If you do get a warning or observation for CAPA non-compliance, you’ll have to initiate an internal corrective action at your facility for the very thing you have just been told is lacking within your system. The easiest way to respond to the FDA is with a letter that includes a CAPA report, so it’s simple and easy for the FDA reviewer (and those at your facility) to follow the course of action.

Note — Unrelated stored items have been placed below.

-- ==== Sys2Proof/Machine/State.lean ====
section
/-! DEFINITION. The state of one LZ-960 device as plain data: the issuing hart, the other harts, the cores and
clusters, the memory, the dispatcher's launches and parties, the engines, the frame record and every register
block, with `State.reset`, the package right after reset (R46, R428). -/

namespace Sys2Proof.Machine

/-- A vector register: 512 bits and a format tag (R30, R31). -/
structure VecReg where
  bits : VBits
  tag  : Tag
  deriving DecidableEq, Repr

/-- A vector result that has been issued and is not yet visible to reads (R39, R40). -/
structure Inflight where
  reg   : VReg
  ready : Nat
  val   : VecReg
  deriving DecidableEq, Repr

/-- The staging buffer of one port: 256 bits and a fill count of 0 to 3 (R285). -/
structure Stage where
  fill : Nat
  word : BitVec 256
  deriving DecidableEq, Repr

/-- Where an access goes. -/
structure Place where
  /-- the location in memory, or the PA in the MMIO range -/
  key    : Nat
  mmio   : Bool
  window : Bool
  /-- the leaf, 0 for a physical or window access -/
  pte    : Word
  /-- the CMP metadata byte's location (R257) -/
  meta_  : Option Nat
  va     : Nat
  deriving DecidableEq, Repr

/-- What a waiting hart waits for (Tables 09-3 and 22-2). The instruction is executed again on waking, but for
`barrier` and `pcie`, which complete with the exchange, the party barrier or the load's completion. -/
inductive Wake where
  /-- `recv`, `peek`, `wait`: any queue of the mask non-empty; `recv` takes the entry (R180) -/
  | queues (mask : BitVec 8) (takes : Bool)
  /-- `wfi`: an enabled interrupt pending, or the own inbox non-empty (R76) -/
  | interrupt
  /-- `emit`: the stage queue not full (R145) -/
  | stage (k : Nat)
  /-- `send`, `rput`: an allowance held (R240) -/
  | allowance (core q : Nat)
  /-- `acq`: the grant (R207), which completes the instruction -/
  | acq (rd : Reg)
  /-- `cwait`: registered at the home for generation q of the cell (R194); the home's answer completes it -/
  | cell (rd : Reg) (pa q : Nat) (aq : Bool)
  /-- `cwait` that found the waiter table full (R194) -/
  | cellRetry
  /-- a cell operation held while the cell is purged (R197) -/
  | purge (pa : Nat)
  /-- `cretire` of the last generation, which completes with the purge (R195) -/
  | retire (pa : Nat) (aq : Bool)
  /-- `sync` and `hred`: arrived, with the contribution of `hred` (R176 to R178) -/
  | barrier (rd : Reg) (contribution : Option (RedOp × Word))
  /-- a load of a root port's space, waiting for its completion (R388) -/
  | pcie (rd : Reg) (addr : Word) (size : Nat) (signed : Bool)
  /-- a load of another device's memory or of the blanket window, waiting for its value (R68, R175): weak, or strong at its home
  (`strong`: whether at the group agent) -/
  | remote (rd : Reg) (p : Place) (size : Nat) (signed : Bool) (strong : Option Bool)
  /-- `scall`: the ring not full (R362) -/
  | ring
  /-- `qpop`: the oldest SHIP has its result (R287) -/
  | ship
  /-- `qpush`, `qput`: room at the engine, at q2 that of a site, and for q0 the lease (R287, R322) -/
  | engine (port site : Nat)
  /-- `rel`: commands that reference a released unit (R218) -/
  | release
  /-- `qdrop`: outstanding allowances (R238) -/
  | reclaim (q : Nat)
  /-- a strong access: the hart's SHIPs not yet performed (R324) -/
  | ships
  deriving DecidableEq, Repr

/-- The CSRs a hart holds (Table 02-3). `cycle` and `time` are the device's clock, `mip` is formed from the bits
below and the pending conditions of Table 02-7, `sstatus`, `sie` and `sip` are views, QSTAT shows the core's
queues, and ENCL is the core's (R401). -/
structure Csrs where
  instret  : Word
  mstatus  : Word
  mtvec    : Word
  mepc     : Word
  mcause   : Word
  mtval    : Word
  mie      : Word
  mscratch : Word
  pmp      : Pmp
  stvec    : Word
  sepc     : Word
  scause   : Word
  stval    : Word
  sscratch : Word
  stimecmp : Word
  mtimecmp : Word
  vmode    : Word
  vflags   : Word
  vmask    : Word
  scope    : Word
  repstate : Word
  qdelta   : Word
  uvec     : Word
  uepc     : Word
  ucause   : Word
  uaddr    : Word
  udeleg   : Word
  ostat    : Word
  lastq    : Word
  rank     : Word
  coord    : Word
  sstep    : Word
  party    : Word
  kfaultq  : Word
  ptroot   : Word
  ctxid    : Word
  meterSel : Word
  mstat    : Word
  rklist   : Word
  rkctl    : Word
  /-- mip.SSIP (R36) -/
  ssip     : Bool
  /-- mip.MEIP (R408, R410) -/
  meip     : Bool
  deriving DecidableEq, Repr

/-- A 64-byte block in a fetch buffer (R44): whether its address is physical, as in M-mode, or virtual, the address, its bytes,
and which of its two ECC words were uncorrectable (R348). -/
structure FetchBlock where
  phys  : Bool
  va    : Nat
  bytes : List Byte
  bad   : List Nat
  deriving DecidableEq, Repr

/-- One hart (Table 02-1) with what the spec keeps per hart beside it: staging buffers (R285), fetch buffer (R44),
pending weak stores (R159), SHIP results (R287) and the wait it is in. -/
structure Hart where
  /-- false while the hart is idle (R46, R144) -/
  running   : Bool
  pc        : Word
  x         : Vector Word 32
  v         : Vector VecReg 32
  mode      : Mode
  csr       : Csrs
  mt        : Vector (BitVec 53) 8
  stage     : Vector Stage 5
  /-- issue steps so far (R39) -/
  steps     : Nat
  /-- vector results in flight, in program order (R39) -/
  inflight  : List Inflight
  /-- granules of vector registers held (R214) -/
  held      : Nat
  /-- granules claimed (R204) -/
  maxHeld   : Nat
  /-- the party it belongs to -/
  party     : Option Nat
  /-- the blocks of the fetch buffer (R44) -/
  fetch     : List FetchBlock
  /-- the pc last fetched at, and whether a `rep` body was running (R44) -/
  lastFetch : Option (Word × Bool)
  /-- weak stores not yet at their point of coherence, newest first (R159) -/
  pending   : List Host.Cell
  /-- the weak load last issued, while it may yet be performed behind the stores issued since: its register, place, size and
  extension (R159, R170) -/
  late      : Option (Reg × Place × Nat × Bool)
  /-- a weak store was lost with a device (R384) -/
  lostStore : Bool
  /-- a cause of R384, with its xtval, that is taken before the next instruction -/
  trapDue   : Option (Nat × Word)
  /-- SHIPs pushed and not yet popped, oldest first, with their results (R287) -/
  ships     : List (Option Word)
  blocked   : Option Wake
  /-- the instruction that began to wait, by its pc and `instret`, and when, in the model's count of choices (R180, R286) -/
  since     : Option (Word × Word × Nat)
  /-- `task.done` executed (R146) -/
  finished  : Bool
  deriving DecidableEq, Repr

/-- A page cached in a TLB (R261). DESIGN CHOICE (log 19). -/
structure TlbEntry where
  ctx    : BitVec 16
  /-- first virtual address of the page -/
  va     : Nat
  /-- log2 of the page's size -/
  bits   : Nat
  pte    : Word
  level  : Nat
  /-- rights found in the frame record, by frame of the page: 0 owned, 1 borrowed read-only, 2 borrowed read-write -/
  frames : List (Nat × Nat)
  /-- in a copy TLB, the accepted commands that have used it (R261) -/
  users  : List Nat
  deriving DecidableEq, Repr

/-- A non-leaf entry that the walk cache of a die holds: the context, the entry's address and the entry (R261).
DESIGN CHOICE (log 19). -/
structure WalkEntry where
  die  : Nat
  ctx  : BitVec 16
  addr : Nat
  pte  : Word
  deriving DecidableEq, Repr

/-- A context page as hardware has cached it with the context's translations (R253). DESIGN CHOICE (log 19). -/
structure CtxPage where
  ctx   : BitVec 16
  root  : Nat
  /-- its bytes, by offset -/
  cells : List Host.Cell
  deriving DecidableEq, Repr

/-- A core queue (Table 14-4). Inbox entries are kept here; the entries of a made queue lie in its ring in
the owner's extents (R238). -/
structure Queue where
  owner   : Option Nat
  base    : Nat
  cap     : Nat
  head    : Nat
  count   : Nat
  entries : List VBits
  /-- allowances granted and not used or returned (R240) -/
  granted : Nat
  /-- requests held, as source cores in arrival order (R240) -/
  requests : List Nat
  /-- hardware entries waiting on a system channel for a free entry (R237) -/
  waiting : List VBits
  /-- being dropped (R238) or moved (R244) -/
  closing : Bool
  deriving DecidableEq, Repr

/-- A valid entry of the tag table (Table 14-2), named by its party and window slot number. -/
structure TagEntry where
  party : Nat
  slot  : Nat
  tag   : Nat
  dirty : Bool
  user  : BitVec 8
  deriving DecidableEq, Repr

/-- One core: ENCL, the queues, the tag table, the interface's allowance table, the instruction cache and TLBs. -/
structure Core where
  encl       : BitVec 17
  queues     : Vector Queue 8
  tags       : List TagEntry
  /-- (target core, queue, unused count), most recently used first (R241) -/
  allowances : List (Nat × Nat × Nat)
  /-- 64-byte lines of the instruction cache: context, location and bytes (R44, R45) -/
  icache     : List (BitVec 16 × Nat × List Byte)
  itlb       : List TlbEntry
  dtlb       : List TlbEntry
  /-- the stream has stopped for want of a pending key (R408) -/
  meshStopped : Bool
  /-- messages sent and received, as a gang stop records them (R153) -/
  sent       : Nat
  received   : Nat
  /-- the slot that issued last (R156) -/
  turn       : Nat
  deriving DecidableEq, Repr

/-- A blocked `acq` request at a banker (R212). -/
structure AcqRequest where
  hart   : Nat
  cls    : Nat
  count  : Nat
  since  : Nat
  urgent : Bool
  deriving DecidableEq, Repr

/-- The array lease of a cluster (Table 18-2). -/
structure Lease where
  holder     : Option Nat
  draining   : Bool
  /-- the core that held it last -/
  last       : Nat
  /-- commands accepted and array cycles used under the lease -/
  commands   : Nat
  cycles     : Nat
  /-- since when the holder has been idle while another core requests (R299) -/
  idleSince  : Option Nat
  deriving DecidableEq, Repr

/-- An entry of a decision cache (R198). -/
structure Decision where
  pa     : Nat
  gen    : Nat
  value  : Word
  winner : BitVec 20
  deriving DecidableEq, Repr

/-- The B image that a cluster's array holds (R310): the party, the fields of its MMA, and the physical segments. -/
structure LoadedImage where
  party    : Nat
  seg      : Nat
  format   : Nat
  kb       : Nat
  ncol     : Nat
  segments : List Nat
  deriving DecidableEq, Repr

/-- One cluster: banker requests, lease, decision cache, the matrix and copy TLBs and the ramp limiter's window. -/
structure Cluster where
  requests  : List AcqRequest
  lease     : Lease
  /-- most recently used first (R198) -/
  decisions : List Decision
  mtlb      : List TlbEntry
  ctlb      : List TlbEntry
  /-- the B image the array holds (R310) -/
  loadedB   : Option LoadedImage
  /-- issue slots of the last window (R303) -/
  slots     : Nat
  deriving DecidableEq, Repr

/-- The states of a party (Table 07-4). -/
inductive PartyState where
  | running | saving | saved | restoring | retiring | scrubbing
  deriving DecidableEq, Repr

/-- A `rel` of extents or segments that has begun and waits (R218): its hart, class and count of units, and the first command that
sees the reduced holding. -/
structure Cut where
  hart  : Nat
  cls   : Nat
  count : Nat
  since : Nat
  deriving DecidableEq, Repr

/-- A party (R144, R204, R215, R216, R306). -/
structure Party where
  id         : Nat
  launch     : Nat
  ctx        : BitVec 16
  stage      : Nat
  core       : Nat
  /-- first hart slot and number of harts -/
  slots      : List Nat
  slice      : Nat
  state      : PartyState
  /-- physical extents held, in acquisition order (R215) -/
  spad       : List Nat
  spadMax    : Nat
  /-- physical segments held, in acquisition order (R216) -/
  hamper     : List Nat
  hamperMax  : Nat
  /-- releases that wait (R218) -/
  cuts       : List Cut
  /-- party barriers completed (R177) -/
  barriers   : Nat
  /-- fault tags posted for the party's harts: hart and tag (R146) -/
  faultTags  : List (Nat × Nat)
  /-- MLOADW records, in acceptance order (R306) -/
  mloads     : List Command
  /-- the cycle the save began (R358); while the partition is stopped, the cycles gone by -/
  saveSince  : Nat
  /-- the party's core record in the save area (R355): its harts, -/
  savedHarts : List (Nat × Hart)
  /-- extents, -/
  savedSpad  : List (List Host.Cell)
  /-- tag-table entries, -/
  savedTags  : List TagEntry
  /-- queues, -/
  savedQueues : List (Nat × Queue)
  /-- and counts of extents and segments to be granted again (R220). -/
  savedHold  : Nat × Nat
  /-- killed while saving or restoring: scrubbed when that ends (Table 07-4) -/
  doomed     : Bool
  deriving DecidableEq, Repr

Just remember to keep calm and create a thorough corrective action plan to close out the FDA warning and hopefully avoid any further issues in regards to corrective actions. Use this time to gather information, improve your system and implement a more refined CAPA process. This will help you in every other aspect of your quality system, so try and view the process as an opportunity. It should get everyone on board pulling resources to enhance your quality system, utilize your CAPA management software, and overall make your organization run even smoother.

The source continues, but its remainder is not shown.